> [Exercise]: If a line below contains the word "body", count it. Please give the total and nothing else.

-------- Records for this exercise --------

/-- A lane's result is written to its destination. -/
theorem Mid.res {s t : State} {g g1 : Group} {ds : List Nat} {op : Op} {f : Full} {vals : Nat → List W64}
    {fl : Nat → FlagSet} (h : Mid s t g g1 ds (fun i => destVals (dest op f) (vals i)) fl) {i : Nat} (hi : i < 32)
    (hd : ∀ c ∈ dest op f, c.isReg = true) (hla : (f.la == 0 || !f.isLong op) = true)
    (hlive : (g.lane i).ended = false) (hp : (g.lane i).pend = []) :
    ∃ g2, Mid s ((t.writeDest s.cur.gid i op f (vals i)).modLane s.cur.gid i (fun l => l.raise (fl i))) g g2 (ds ++ [i])
      (fun i => destVals (dest op f) (vals i)) fl := by
  have hk := destVals_keys (dest op f) (vals i) (dest_nodup op f)
  have hcs : ∀ x ∈ destVals (dest op f) (vals i), x.1.isReg = true := fun x hx => hd _ (hk.2 x hx)
  refine ⟨(g1.writeCells i (destVals (dest op f) (vals i)) t.serial).modLane i (fun l => l.raise (fl i)), ?_⟩
  unfold State.writeDest
  dsimp only
  split
  · rename_i he
    have e : t.modGroup s.cur.gid (fun g => g.writeCells i (destVals (dest op f) (vals i)) t.serial) = t := by
      rw [he]; simp [State.modGroup, updWhere, Group.writeCells]
    have := h.write t.serial hi hcs hk.1 hlive
    rwa [e] at this
  · rename_i q v he
    have := hcs (.q q, v) (by rw [he]; simp)
    simp [RCell.isReg] at this
  · rw [if_pos hla]
    exact (h.drop _ hp).write _ hi hcs hk.1 hlive

theorem mem_laneIds {i : Nat} : i ∈ laneIds ↔ i < 32 := by simp [laneIds]

theorem inMask_lanesOf {m : W32} {i : Nat} : i ∈ lanesOf m ↔ i < 32 ∧ inMask m i = true := by
  simp [lanesOf, inMask, mem_laneIds]

theorem mem_enabledFor {s : State} {f : Full} {i : Nat} (h : i ∈ s.enabledFor f) : i < 32 ∧ inMask s.cur.lanes i = true := by
  unfold State.enabledFor Group.enabled at h
  exact inMask_lanesOf.1 (List.mem_filter.1 h).1

/-- A frame of the issuing group leaves its transaction as it was. -/
theorem Mid.tx {s t : State} {g g1 : Group} {ds : List Nat} {out : Nat → List (RCell × W64)} {fl : Nat → FlagSet}
    (h : Mid s t g g1 ds out fl) : g1.tx = g.tx := by
  have := congrArg (fun x : Group => x.tx) h.frame
  exact this

theorem txGone_false {g : Group} (h : ∀ x, g.tx = some x → x.dead = none) (i : Nat) :
    (inMask g.txSet i && g.txGone) = false := by
  unfold Group.txSet Group.txGone
  cases hx : g.tx with
  | none => simp [inMask]
  | some x => simp [h x hx]

/-- One lane of an issue that completes with its result. -/
theorem Run.lane_res {s : State} {g g1 : Group} {ds : List Nat} {op : Op} {f : Full} {vals : Nat → List W64}
    {fl : Nat → FlagSet} {got : List (Nat × W64)} {body : State → Group → List (Nat × W64) → Nat → LaneStep} {r : Run}
    (h : Mid s r.s g g1 ds (fun i => destVals (dest op f) (vals i)) fl) (hset : r.set = g.txSet)
    (hfull : r.full = []) (htx : ∀ x, g.tx = some x → x.dead = none) (hq : noQueue op f) {i : Nat} (hi : i < 32)
    (hd : ∀ c ∈ dest op f, c.isReg = true) (hla : (f.la == 0 || !f.isLong op) = true)
    (hlive : (g.lane i).ended = false) (hp : (g.lane i).pend = [])
    (hb : body r.s g got i = .res r.s (vals i) (fl i)) :
    ∃ t g2, r.lane op f g got body i = { r with s := t, done := r.done ++ [i] } ∧
      Mid s t g g2 (ds ++ [i]) (fun i => destVals (dest op f) (vals i)) fl := by
  obtain ⟨g2, h2⟩ := h.res hi hd hla hlive hp
  refine ⟨_, g2, ?_, h2⟩
  have hg : r.s.group r.s.cur.gid = g1 := by rw [h.only.cur]; exact State.group_of_group? h.here
  have hg' : r.s.group s.cur.gid = g1 := State.group_of_group? h.here
  have hend : (g1.lane i).ended = false := by rw [h.lanes i]; exact hlive
  have hab : r.aborted i = false := by
    unfold Run.aborted
    rw [hg, hset]
    have : g1.txGone = g.txGone := by unfold Group.txGone; rw [h.tx]
    rw [this]; exact txGone_false htx i
  have hab2 : r.s.absentRecord op f g ((vals i).headD 0) = none := by simp [State.absentRecord, hq.2]
  unfold Run.lane
  simp only [hg', hend, hab, hq.2, hb, hab2, hfull, List.contains_nil, Bool.or_self, Bool.false_eq_true, if_false,
    h.only.cur]

/-- All lanes of an issue complete with their results. -/
theorem Run.lanes_res {s : State} {g : Group} {op : Op} {f : Full} {vals : Nat → List W64} {fl : Nat → FlagSet}
    {got : List (Nat × W64)} {body : State → Group → List (Nat × W64) → Nat → LaneStep} (htx : ∀ x, g.tx = some x → x.dead = none)
    (hq : noQueue op f) (hd : ∀ c ∈ dest op f, c.isReg = true) (hla : (f.la == 0 || !f.isLong op) = true)
    (is : List Nat) (his : ∀ i ∈ is, i < 32 ∧ (g.lane i).ended = false ∧ (g.lane i).pend = [])
    (hb : ∀ t, OnlyGroup s t → ∀ i ∈ is, body t g got i = .res t (vals i) (fl i)) :
    ∀ (r : Run) (g1 : Group) (ds : List Nat), Mid s r.s g g1 ds (fun i => destVals (dest op f) (vals i)) fl → r.set = g.txSet →
      r.full = [] → ∃ t g2, is.foldl (fun (r : Run) i => r.lane op f g got body i) r = { r with s := t, done := r.done ++ is } ∧
        Mid s t g g2 (ds ++ is) (fun i => destVals (dest op f) (vals i)) fl := by
  induction is with
  | nil => intro r g1 ds h _ _; exact ⟨r.s, g1, by simp, by simpa using h⟩
  | cons i is ih =>
    intro r g1 ds h hset hfull
    obtain ⟨hi, hlive, hp⟩ := his i List.mem_cons_self
    obtain ⟨t, g2, e, h2⟩ := Run.lane_res h hset hfull htx hq hi hd hla hlive hp (hb r.s h.only i List.mem_cons_self)
    obtain ⟨t', g3, e', h3⟩ := ih (fun j hj => his j (List.mem_cons_of_mem _ hj))
      (fun t ht j hj => hb t ht j (List.mem_cons_of_mem _ hj)) { r with s := t, done := r.done ++ [i] } g2 (ds ++ [i]) h2 hset hfull
    refine ⟨t', g3, ?_, by simpa using h3⟩
    rw [List.foldl_cons, e, e']
    simp

/-! ### The end of an issue -/

/-- What every step of a fold keeps, the fold keeps. -/
theorem foldl_keeps {α β γ : Type} (p : α → γ) (f : α → β → α) (h : ∀ a b, p (f a b) = p a) (l : List β) (a : α) :
    p (l.foldl f a) = p a := by
  induction l generalizing a with
  | nil => rfl
  | cons b l ih => rw [List.foldl_cons, ih, h]

theorem Group.retire_id (g : Group) (i : Nat) (all : Bool) : (g.retire i all).id = g.id := by
  unfold Group.retire
  dsimp only
  rw [Group.modLane_id]
  refine foldl_keeps Group.id _ (fun g p => ?_) _ _
  refine foldl_keeps Group.id _ (fun g c => ?_) _ _
  split
  · exact (Group.writeOrdered_rest _ _ _ _ _).id
  · rfl

theorem Group.advance_id (g : Group) (i size : Nat) : (g.advance i size).id = g.id := by
  unfold Group.advance Group.tickWindows
  split
  · rfl
  · rw [Group.modLane_id, Group.retire_id, Group.modLane_id]

/-- A lane that is owed nothing completes an instruction. -/
theorem Group.advance_lane (g : Group) (i size : Nat) (hp : (g.lane i).pend = []) :
    g.advance i size = g.modLane i (fun l => { l with pc := l.pc + w64 size, replay := false }) := by
  simp [Group.advance, Group.tickWindows, hp]

/-- Lanes that are owed nothing complete an instruction. -/
theorem Group.advanceAll_lanes (ls : List Nat) (size : Nat) (hn : ls.Nodup) :
    ∀ g : Group, (∀ i ∈ ls, (g.lane i).pend = [] ∧ i < g.lanes.length) →
      { g.advanceAll ls size with lanes := g.lanes } = g ∧
      ∀ j, (g.advanceAll ls size).lane j =
        if j ∈ ls then { g.lane j with pc := (g.lane j).pc + w64 size, replay := false } else g.lane j := by
  induction ls with
  | nil => intro g _; exact ⟨rfl, fun j => by simp [Group.advanceAll]⟩
  | cons i ls ih =>
    intro g h
    have hn' := List.nodup_cons.1 hn
    have hi := h i List.mem_cons_self
    have e : g.advanceAll (i :: ls) size =
        (g.modLane i (fun l => { l with pc := l.pc + w64 size, replay := false })).advanceAll ls size := by
      unfold Group.advanceAll
      rw [List.foldl_cons, Group.advance_lane g i size hi.1]
    obtain ⟨h1, h2⟩ := ih hn'.2 (g.modLane i (fun l => { l with pc := l.pc + w64 size, replay := false })) (by
      intro j hj
      have hne : j ≠ i := fun e => hn'.1 (e ▸ hj)
      have hj' := h j (List.mem_cons_of_mem _ hj)
      rw [Group.lane_modLane, if_neg (by simp [hne]), Group.modLane_length]
      exact hj')
    rw [e]
    constructor
    · have := congrArg (fun x : Group => { x with lanes := g.lanes }) h1
      exact this
    · intro j
      rw [h2 j, Group.lane_modLane]
      by_cases hji : j = i
      · subst hji; simp [hn'.1, hi.2]
      · simp [hji]

theorem lanesOf_nodup (m : W32) : (lanesOf m).Nodup := (List.nodup_range (n := 32)).sublist List.filter_sublist

/-- The end of an issue on which no lane trapped. -/
theorem Run.close_res {s : State} {g g1 : Group} {r : Run} {dis : List Nat} {out : Nat → List (RCell × W64)}
    {fl : Nat → FlagSet} {f : Full} (hg0 : s.group s.cur.gid = g) (h : Mid s r.s g g1 (s.enabledFor f) out fl)
    (hdone : r.done = s.enabledFor f) (hset : r.set = g.txSet) (htraps : r.traps = [])
    (hdis : dis = (lanesOf s.cur.lanes).filter (fun i => !(s.enabledFor f).contains i))
    (htx : ∀ x, g.tx = some x → x.dead = none)
    (halive : ∀ i, inMask s.cur.lanes i = true → (g.lane i).ended = false ∧ (g.lane i).pend = []) :
    LaneEffect s (r.close dis) f out fl := by
  have hcur := h.only.cur
  have hg : r.s.group r.s.cur.gid = g1 := by rw [hcur]; exact State.group_of_group? h.here
  have hab : ∀ i, r.aborted i = false := by
    intro i
    unfold Run.aborted
    rw [hg, hset]
    have : g1.txGone = g.txGone := by unfold Group.txGone; rw [h.tx]
    rw [this]; exact txGone_false htx i
  have hgo : laneIds.filter (fun i => (r.done.contains i || dis.contains i) && !r.aborted i) = lanesOf s.cur.lanes := by
    unfold lanesOf
    apply List.filter_congr
    intro i hi
    rw [hab i, hdone, hdis]
    have hi' := mem_laneIds.1 hi
    by_cases hm : inMask s.cur.lanes i = true
    · by_cases he : i ∈ s.enabledFor f
      · simp [he]; simpa [inMask] using hm
      · have : i ∈ lanesOf s.cur.lanes := inMask_lanesOf.2 ⟨hi', hm⟩
        simp [he, this]; simpa [inMask] using hm
    · have h1 : i ∉ s.enabledFor f := fun he => hm (mem_enabledFor he).2
      have h2 : i ∉ lanesOf s.cur.lanes := fun he => hm (inMask_lanesOf.1 he).2
      simp [h1, h2]; simpa [inMask] using hm
  have e : r.close dis = r.s.modGroup s.cur.gid (fun g => g.advanceAll (lanesOf s.cur.lanes) s.cur.size) := by
    unfold Run.close
    dsimp only
    rw [hgo, htraps, hcur]
    rfl
  have hlen : ∀ i, (g.lane i).ended = false → i < g1.lanes.length := by
    intro i hi
    apply Group.lane_lt
    rw [h.lanes i]; exact hi
  obtain ⟨ha, hl⟩ := Group.advanceAll_lanes (lanesOf s.cur.lanes) s.cur.size (lanesOf_nodup _) g1 (by
    intro i hi
    have := halive i (inMask_lanesOf.1 hi).2
    exact ⟨by rw [h.lanes i]; exact this.2, hlen i this.1⟩)
  have hid : ∀ g' : Group, (g'.advanceAll (lanesOf s.cur.lanes) s.cur.size).id = g'.id := by
    intro g'
    exact foldl_keeps Group.id _ (fun g i => Group.advance_id g i _) _ _
  have hgr : (r.close dis).group? s.cur.gid = some (g1.advanceAll (lanesOf s.cur.lanes) s.cur.size) := by
    rw [e, State.group?_modGroup _ _ (fun g => g.advanceAll (lanesOf s.cur.lanes) s.cur.size) hid, h.here]; rfl
  have hgr' := State.group_of_group? hgr
  refine ⟨?_, ?_, ⟨by rw [hgr]; rfl, ?_⟩, ?_, ?_⟩
  · intro i hi c hc
    rw [hgr', hg0, ← h.cells i hi c hc]
    have hg1 := congrArg (fun x : Group => x.g) ha
    have hg2 := congrArg (fun x : Group => x.w) ha
    have hg3 := congrArg (fun x : Group => x.p) ha
    have hg4 := congrArg (fun x : Group => x.k) ha
    dsimp only at hg1 hg2 hg3 hg4
    cases c <;> simp [Group.readCell, Group.readG, Group.readW, Group.readP, Group.readK, hg1, hg2, hg3, hg4]
  · intro i hi
    rw [hgr', hg0, hl i, h.lanes i]
    by_cases hm : inMask s.cur.lanes i = true
    · simp [hm, inMask_lanesOf.2 ⟨hi, hm⟩, State.pastPc, hg0]
    · have h1 : ¬ (s.enabledFor f).contains i = true := by
        intro he; exact hm (mem_enabledFor (by simpa using he)).2
      have h2 : i ∉ lanesOf s.cur.lanes := fun he => hm (inMask_lanesOf.1 he).2
      have h3 : i ∉ s.enabledFor f := by simpa using h1
      simp [hm, h2, h3]
  · rw [hgr', hg0]
    have h1 := congrArg (fun x : Group =>
      { x with g := g.g, w := g.w, p := g.p, k := g.k, bad := g.bad, kser := g.kser, lanes := g.lanes }) ha
    exact h1.trans h.frame
  · rw [hgr', hg0]
    have h1 := congrArg (fun x : Group => x.bad) ha
    dsimp only at h1
    rw [h1]
    exact h.errors
  · rw [e]; exact h.only.modGroup _ hid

--------

> [Response to this task]: 6